To our knowledge, the study presented here is the first to specifically analyze risk factors for true bacteremia caused by NECNS. Thirty-two (20%) of the 160 bacteremic episodes investigated were considered to be significant. The presence of S. hominis or S. haemolyticus was a strong risk factor for true bacteremia on bivariate analysis (P<0.001). S. haemolyticus was associated with serious clinical complications including sepsis, endocarditis, and osteomyelitis in several patients.

Using logistic regression analysis, we identified three factors independently associated with the clinical outcome (P<0.01): (i) more than one positive blood culture, (ii) presence of a central venous catheter, and (iii) methicillin resistance.
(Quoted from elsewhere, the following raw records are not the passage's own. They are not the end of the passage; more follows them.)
/-- 30_encoding.md R73, R74, R76: under any opcode map, what decodes stands inside the Code Segment as exactly
the bytes of the instruction; its length is the sum of its opcode and operand bytes, the length of its
format, told by the opcode byte alone but for NOP; it is well formed; a NOP run is maximal. -/
def Obligations.DecodedBytesAreTheEncoding : Prop :=
  ∀ (opc : Mnemonic → Byte) (v : CodeView) (p : Int) (i : Instr) (len : Nat),
    decodeWith opc v p = .ok (i, len) →
    ∃ q : Nat, p = (q : Int) ∧ len = i.len ∧ 1 ≤ len ∧ (encodeWith opc i).length = len ∧
      i.wf v.dataSize = true ∧ CodeHolds v q (encodeWith opc i) ∧ RunEndsAt opc v q i ∧
      (i.mnemonic ≠ .nop → len = (formatOf i.mnemonic).bytes ∧
        ∀ (p' : Int) (i' : Instr) (len' : Nat), decodeWith opc v p' = .ok (i', len') →
          v.code.read p'.toNat = v.code.read q → len' = len)

/-- 30_encoding.md R75, R76, R82; 60_exceptions.md R319: under any opcode map, a decode failure is OVERFLOW at
an offset outside the Code Segment, INVALID_OP at a byte that is no opcode, and OVERFLOW for every other
reason. -/
def Obligations.DecodeFailureKinds : Prop :=
  ∀ (opc : Mnemonic → Byte) (v : CodeView) (p : Int),
    ((p < 0 ∨ (v.codeSize : Int) ≤ p) → decodeWith opc v p = .error .overflow) ∧
    ((0 ≤ p ∧ p < (v.codeSize : Int)) → (∀ m, opc m ≠ v.code.read p.toNat) →
      decodeWith opc v p = .error .invalidOp) ∧
    ((0 ≤ p ∧ p < (v.codeSize : Int)) → (∃ m, opc m = v.code.read p.toNat) →
      ∀ f, decodeWith opc v p = .error f → f = .overflow)

/-- 30_encoding.md R76, R83: under every injective opcode map, an instruction with an operand field past the
end of the Code Segment, or with a slot address that fails the slot check, decodes to OVERFLOW. -/
def Obligations.UnfittingFieldsAndBadSlotsOverflow : Prop :=
  ∀ opc : Mnemonic → Byte, Function.Injective opc →
    (∀ (v : CodeView) (p : Nat) (m : Mnemonic), p < v.codeSize → v.code.read p = opc m →
      v.codeSize < p + (formatOf m).bytes → decodeWith opc v p = .error .overflow) ∧
    (∀ (v : CodeView) (p : Nat) (i : Instr), CodeHolds v p (encodeWith opc i) →
      (∃ a ∈ i.slots, ¬SlotOk v.dataSize a.toInt) → decodeWith opc v p = .error .overflow)

/-- 30_encoding.md R81, R82: the default opcode map is injective, agrees with the three bytes the source
fixes, and leaves the listed 208 bytes illegal. The other 45 bytes are PRESUMED (log entry 2). -/
def Obligations.DefaultOpcodeMap : Prop :=
  OpcOk opcDefault ∧
  (∀ b : Byte, (∀ m, opcDefault m ≠ b) ↔
    b = 0x00 ∨ b = 0x19 ∨ b = 0x1c ∨ b = 0x1d ∨ (0x2c ≤ b ∧ b ≤ 0x2f) ∨ b = 0x31 ∨
      (0x38 ≤ b ∧ b ≤ 0x7e) ∨ 0x80 ≤ b)

/-- 95_test_vectors.md E1, V30.2, V30.9, V30.10: words written out from the encoding tables decode to the
instructions they stand for. The bytes 1b, 1a and 32 are PRESUMED, the spec's default (log entry 2). -/
def Obligations.SampleWordsDecode : Prop :=
  let at0 := fun bs : List Byte => decode (viewOfBytes bs) 0
  at0 [0x01, 0x00, 0x00, 0x00, 0x00, 0xb8, 0x22, 0, 0, 0, 0, 0, 0] = .ok (.setVal 0 0x22b8, 13) ∧
  at0 [0x33, 0x01, 0x00, 0x00, 0x00, 0x00, 0x00] = .ok (.extFunDat 1 0, 7) ∧
  at0 [0x28] = .ok (.finImd, 1) ∧
  at0 [0x1b, 0x03, 0x00, 0x00, 0x00, 0x80] = .ok (.bzrDat 3 (-128), 6) ∧
  at0 [0x1a, 0xfb, 0xff, 0xff, 0xff] = .ok (.jmpAdr (-5), 5) ∧
  at0 [0x32, 0xff, 0xff] = .ok (.extFun 65535, 3)

/-! The step. -/

/-- 60_exceptions.md R315; 00_scope.md R6: for every opcode map and host, when the bytes at `pc` decode to an
instruction, a step is that instruction's execution, with nothing added. The machine's `step` is the one
with the default parameters (log entries 2, 3): it runs `exec` of the decoded instruction. A host makes no
difference to the execution of an instruction that does not call it. -/
def Obligations.StepRunsTheDecodedInstruction : Prop :=
  (∀ (P : Params) (s : State) (i : Instr) (len : Nat), s.jtValid = true →
    decodeWith P.opc s.codeView s.pc.toInt = .ok (i, len) →
    engineStep P s = execWith P.host i s ∧
      (i.mnemonic ∉ hostCallers → engineStep P s = exec i s)) ∧
  (∀ (s : State) (i : Instr) (len : Nat), s.jtValid = true →
    decode s.codeView s.pc.toInt = .ok (i, len) → step s = exec i s) ∧
  (∀ s : State, step s = engineStep defaultParams s)

/-- 60_exceptions.md R315, R317, R318: for every opcode map and host, when nothing decodes at `pc`, the step
takes the decoder's fault: an OVERFLOW goes to the handler if one is installed, anything else sets the
latch, and nothing else changes. -/
def Obligations.StepTakesTheDecodeFault : Prop :=
  ∀ (P : Params) (s : State) (f : FaultKind), s.jtValid = true →
    decodeWith P.opc s.codeView s.pc.toInt = .error f →
    (f = .overflow → TakesOverflow (engineStep P s) s) ∧
      (f ≠ .overflow → TakesFatal (engineStep P s) s f)

/-- 70_reset_and_hazards.md R347: while `JT_VALID = 0` a step, a run, a continuation and `step n` are
refused and change nothing, for every opcode map and host. -/
def Obligations.RefusedWhileTheJumpTableIsInvalid : Prop :=
  ∀ (P : Params) (s : State), s.jtValid = false →
    engineStep P s = .refused .jumpTableInvalid ∧ step s = .refused .jumpTableInvalid ∧
    ∀ (bps : List Int) (n : Nat), run P bps s = (.refused, s) ∧ cont P bps s = (.refused, s) ∧
      stepN P bps n s = (.refused, s)

/-- 20_memory.md R43, R45: an 8-byte access is defined at a multiple of 8 inside the Data Segment and nowhere
else; a read is the little-endian sum of its bytes; a write stores the bytes of the value and no others; a
read after a write of the same place gives the value written. That an access R45 does not define is the
fault `memoryOutsideSegment` is the model's choice (log entry 7). -/
def Obligations.DataAccesses : Prop :=
  ∀ (s : State) (off : Int) (v : Word),
    let ok := 0 ≤ off ∧ off % 8 = 0 ∧ off + 8 ≤ (s.pages.segSize : Int)
    (ok → memRead s off = .ok (BitVec.ofNat 64
        (((List.range 8).map fun k => (s.data.read (off.toNat + k)).toNat * 256 ^ k).sum)) ∧
      ∃ t, memWrite s off v = .ok t ∧ t = { s with data := t.data } ∧ memRead t off = .ok v ∧
        (∀ k < 8, t.data.read (off.toNat + k) = BitVec.ofNat 8 (v.toNat / 256 ^ k)) ∧
        SameDataOutside s t off.toNat) ∧
    (¬ok → memRead s off = .error (.stuck .memoryOutsideSegment) ∧
      memWrite s off v = .error (.stuck .memoryOutsideSegment))

/-- 40_nop_copy_unary.md R101; 44_system.md R195: the two instructions whose opcode the source fixes, as
steps over the bytes at `pc`, for every opcode map that 30_encoding.md R81 allows and every host.
`01 a1[4] v[8]` writes `v` to slot `a1`, and takes OVERFLOW where the slot check fails or the bytes do not
fit; `28` terminates. -/
def Obligations.StepsOfTheSourceFixedBytes : Prop :=
  ∀ (P : Params) (s : State) (q : Nat), s.jtValid = true → s.pc.toInt = (q : Int) →
    (∀ (a1 : SlotAddr) (v : Imm),
      CodeHolds s.codeView q ((0x01 : Byte) :: (bytesLE 4 a1.toNat ++ bytesLE 8 v.toNat)) →
      (FieldOk s a1 → ∃ t, engineStep P s = .next t ∧ WroteSlot s t a1.toInt v 13) ∧
      (¬FieldOk s a1 → TakesOverflow (engineStep P s) s)) ∧
    (q < s.pages.codeSize → s.pages.codeSize < q + 13 → s.code.read q = 0x01 →
      TakesOverflow (engineStep P s) s) ∧
    (CodeHolds s.codeView q [0x28] →
      ∃ t, engineStep P s = .next t ∧ t.pc = s.pcs ∧ t.finished = true ∧ t.steps = s.steps + 1 ∧
        t = { s with pc := t.pc, steps := t.steps, finished := t.finished })

/-! Invariants. -/

/-- The state after reset meets the machine's invariant (20_memory.md R62, 10_state.md R33), and so does what
`init` makes and what `reset` makes of any good state, under any opcode map. -/
def Obligations.ResetMeetsTheInvariant : Prop :=
  State.reset.Inv opcDefault ∧
  ∀ opc : Mnemonic → Byte,
    (∀ (p : Pages) (s : State), initState p = some s → s.Inv opc) ∧
    (∀ (opc' : Mnemonic → Byte) (s : State), s.Inv opc' → (resetOp opc s).Inv opc)

/-- 20_memory.md R62: every step keeps the invariant: page counts in bounds, both segments canonical and
inside their sizes, stack depths inside their regions, the Jump Table the sweep of the code, the Fixture
Table well formed. So it is for `step`, and for every opcode map and every host that leaves the Fixture
Table a finite map (log entry 15). That the default host and the host of draws are such hosts rests on what
the model has them do to the table (log entries 6, 16). -/
def Obligations.EveryStepKeepsTheInvariant : Prop :=
  (∀ s t : State, s.Inv opcDefault → step s = .next t → t.Inv opcDefault) ∧
  (∀ (P : Params) (s t : State), HostKeepsTable P.host → s.Inv P.opc →
    engineStep P s = .next t → t.Inv P.opc) ∧
  HostKeepsTable defaultHost ∧ HostKeepsTable drawingHost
In our cohort, 28 of the 32 significant isolates were resistant to methicillin, compared to only 50 of the 128 contaminants. This could be explained by the highly preserved methicillin sensitivity found among the common contaminants S. capitis and S. auricularis (i.e., among 45 isolates only 4 were resistant to methicillin).

Another remarkable finding in our study was the high rate (38%) of true bloodstream infections with only one positive blood culture. This finding is consistent with results of previous studies suggesting that a single positive blood culture should not always be considered a contaminant [46]. No significant differences were found between patients in the true bacteremia group and patients in the contaminant group regarding their blood culture ratio. However, while 28 patients in the contaminant group had only one set of blood cultures drawn, all patients in the true bacteremia group had more than one set drawn.

Blood culture isolates from the study period were not frozen and were thus not available for pulsed-field gel electrophoresis or other methods of strain typing. Therefore, we cannot exclude that multiple positive blood cultures with the same species were the result of independent contamination or infection with different strains. However, Kim et al. [5] demonstrated a high level of clonal identity among clinically significant isolates from patients with more than one positive blood culture.

The main drawback of our study is the lack of a gold standard for the definition of CNS bacteremia. Similar to other investigators, we had to rely on clinical parameters and the evaluation by the treating physician, which could have introduced misclassification bias into our study [8]. By using strict inclusion criteria, however, we tried to reduce the risk of misinterpreting the physician’s treatment decisions. Although our strict inclusion criteria required us to exclude a large number of positive blood cultures (n=235), they also allowed us to derive a cohort whose clinical presentation could reliably be correlated to the variable of interest.

In summary, the study presented here represents the largest investigation to date of the clinical significance of and risk factors for bacteremia due to NECNS. Some members of this class, especially S. haemolyticus and S. hominis, are involved in clinically significant bacteremia with associated complications.